-- ==== Sys2Proof/Tests/Slice0.lean ====
section
/-! SUPPORT. Sys2Proof/Tests/Slice0.lean: tests. Well-formedness refuses what no packet carries; a word of every
command written out bit by bit from the encoding tables (R101 to R107) decodes to it; one step of each command on a
small state, the expected values from spec/95_test_vectors.md and from the rules' own examples; and, for every
statement with hypotheses, values that meet them all. -/

section Slice0

set_option Elab.async false

open Sys2Proof Sys2Proof.Machine

/-! Well-formedness: a term that each check refuses, and one at its limit that it takes. -/

theorem test_wellformed_taps : Instr.WellFormed (.firrLoad 0 1 (List.replicate 4096 0)) = false ∧
    Instr.WellFormed (.hilLoad 0 (List.replicate 4096 0)) = false ∧
    Instr.WellFormed (.firrLoad 0 1 (List.replicate 4095 0)) = true := by
  simp only [Instr.WellFormed, fitsL, List.length_replicate]
  decide

theorem test_wellformed_block : Instr.WellFormed (.dcrProc 0 (List.replicate (2 ^ 22) 0)) = false ∧
    Instr.WellFormed (.copSubmit 0 0 0 (List.replicate (2 ^ 22) (0, 0))) = false ∧
    Instr.WellFormed (.dcrProc 0 (List.replicate (2 ^ 22 - 1) 0)) = true := by
  simp only [Instr.WellFormed, fitsN, List.length_replicate]
  decide

theorem test_wellformed_open : Instr.WellFormed (.dbiOpen 0 5 0x00170B01 0 0 (List.replicate 11 0) (List.replicate 23 0)
      [0, 0]) = true ∧
    Instr.WellFormed (.dbiOpen 0 5 0x00170B01 0 0 (List.replicate 10 0) (List.replicate 23 0) [0, 0]) = false ∧
    Instr.WellFormed (.dbiOpen 0 5 0x00170B01 0 0 (List.replicate 11 0) (List.replicate 22 0) [0, 0]) = false ∧
    Instr.WellFormed (.dbiOpen 0 5 0x00170B01 0 0 (List.replicate 11 0) (List.replicate 23 0) [0]) = false := by
  decide +kernel

/-! Decoding: `KIND`, `FUNC`, `INST`, then the fields of `IMM`, written bit by bit. -/

theorem test_decode_sys :
    decode ⟨0b0000_00_0000_0000000000000000000000, []⟩ = .ok .sysNop ∧
    decode ⟨0b0000_01_0011_0000000000_0111_00000101, []⟩ = .ok (.sysRdreg 3 7 5) ∧
    decode ⟨0b0000_10_0001_0000000000_1011_00000100, [0x40000000]⟩ = .ok (.sysWrreg 1 11 4 0x40000000) ∧
    decode ⟨0b0000_11_0000_0000000000000000000000, []⟩ = .ok .sysReset := by decide +kernel

theorem test_decode_fir :
    decode ⟨0b0001_00_0001_0000000010_000000000011, [7, 8, 9]⟩ = .ok (.firrLoad 1 2 [7, 8, 9]) ∧
    decode ⟨0b0001_01_0001_0000000000000000000010, [7, 8]⟩ = .ok (.firrProc 1 [7, 8]) ∧
    decode ⟨0b0001_10_0001_0000000000000000000000, []⟩ = .ok (.firrClr 1) ∧
    decode ⟨0b0010_00_1111_1111111111_000000000001, [7]⟩ = .ok (.fircLoad 15 1023 [7]) ∧
    decode ⟨0b0010_01_0010_0000000000000000000001, [7, 8]⟩ = .ok (.fircProc 2 [(7, 8)]) ∧
    decode ⟨0b0010_10_0010_0000000000000000000000, []⟩ = .ok (.fircClr 2) := by decide +kernel

theorem test_decode_halfband :
    decode ⟨0b0011_00_0101_0000000000_000000000010, [7, 8]⟩ = .ok (.hbrLoad 5 [7, 8]) ∧
    decode ⟨0b0011_01_0101_0000000000000000000001, [7]⟩ = .ok (.hbrProc 5 [7]) ∧
    decode ⟨0b0011_10_0101_0000000000000000000000, []⟩ = .ok (.hbrClr 5) ∧
    decode ⟨0b0100_00_0110_0000000000_000000000010, [7, 8]⟩ = .ok (.hbcLoad 6 [7, 8]) ∧
    decode ⟨0b0100_01_0110_0000000000000000000001, [7, 8]⟩ = .ok (.hbcProc 6 [(7, 8)]) ∧
    decode ⟨0b0100_10_0110_0000000000000000000000, []⟩ = .ok (.hbcClr 6) := by decide +kernel

theorem test_decode_hilbert_dcr :
    decode ⟨0b0101_00_0001_0000000000_000000000001, [7]⟩ = .ok (.hilLoad 1 [7]) ∧
    decode ⟨0b0101_01_0001_0000000000000000000001, [7, 8]⟩ = .ok (.hilProc 1 [(7, 8)]) ∧
    decode ⟨0b0101_10_0001_0000000000000000000000, []⟩ = .ok (.hilClr 1) ∧
    decode ⟨0b0110_00_0010_0000000000000000000000, [7]⟩ = .ok (.dcrLoad 2 7) ∧
    decode ⟨0b0110_01_0010_0000000000000000000010, [7, 8]⟩ = .ok (.dcrProc 2 [7, 8]) ∧
    decode ⟨0b0110_10_0010_0000000000000000000000, []⟩ = .ok (.dcrClr 2) := by decide +kernel

theorem test_decode_nco_mix_fmd :
    decode ⟨0b0111_00_0011_0000000000000000000000, [7]⟩ = .ok (.ncoLoad 3 7) ∧
    decode ⟨0b0111_01_0011_1000000000000000000001, []⟩ = .ok (.ncoGen 3 0x200001) ∧
    decode ⟨0b0111_10_0011_0000000000000000000000, []⟩ = .ok (.ncoClr 3) ∧
    decode ⟨0b1000_00_0011_0000000000000000000000, []⟩ = .ok (.mixLoad 3) ∧
    decode ⟨0b1000_01_0011_0000000000000000000001, [7, 8]⟩ = .ok (.mixProc 3 [(7, 8)]) ∧
    decode ⟨0b1001_00_0011_0000000000000000000000, []⟩ = .ok (.fmdLoad 3) ∧
    decode ⟨0b1001_01_0011_0000000000000000000001, [7, 8]⟩ = .ok (.fmdProc 3 [(7, 8)]) ∧
    decode ⟨0b1001_10_0011_0000000000000000000000, []⟩ = .ok (.fmdClr 3) := by decide +kernel

theorem test_decode_dbi :
    decode ⟨0b1010_00_0001_0000000000000000000101, [0b00000000_00000001_00000010_00000001, 1, 2, 3, 4, 5, 6, 7]⟩ =
      .ok (.dbiOpen 1 5 0x00010201 1 2 [3, 4] [5] [6, 7]) ∧
    decode ⟨0b1010_01_0001_0000000000000000000000, []⟩ = .ok (.dbiNext 1) ∧
    decode ⟨0b1010_10_0001_0000000000000000000000, []⟩ = .ok (.dbiClr 1) ∧
    decode ⟨0b1010_11_0001_0000000000000000000000, []⟩ = .ok (.dbiResid 1) := by decide +kernel

theorem test_decode_cop :
    decode ⟨0b1011_00_0001_0000000000000000000000, [4, 2, 3]⟩ = .ok (.copOpen 1 4 2 3) ∧
    decode ⟨0b1011_01_0001_0000000000000000000001, [100, 1, 7, 8]⟩ = .ok (.copSubmit 1 100 1 [(7, 8)]) ∧
    decode ⟨0b1011_10_0001_0000000000000000010000, []⟩ = .ok (.copDrain 1 16) ∧
    decode ⟨0b1011_11_0001_0000000000000000000000, []⟩ = .ok (.copDetach 1) := by decide +kernel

* **The problem**:
Count every line above that holds the string "true" and give the total, nothing more.

* **Your response**:
3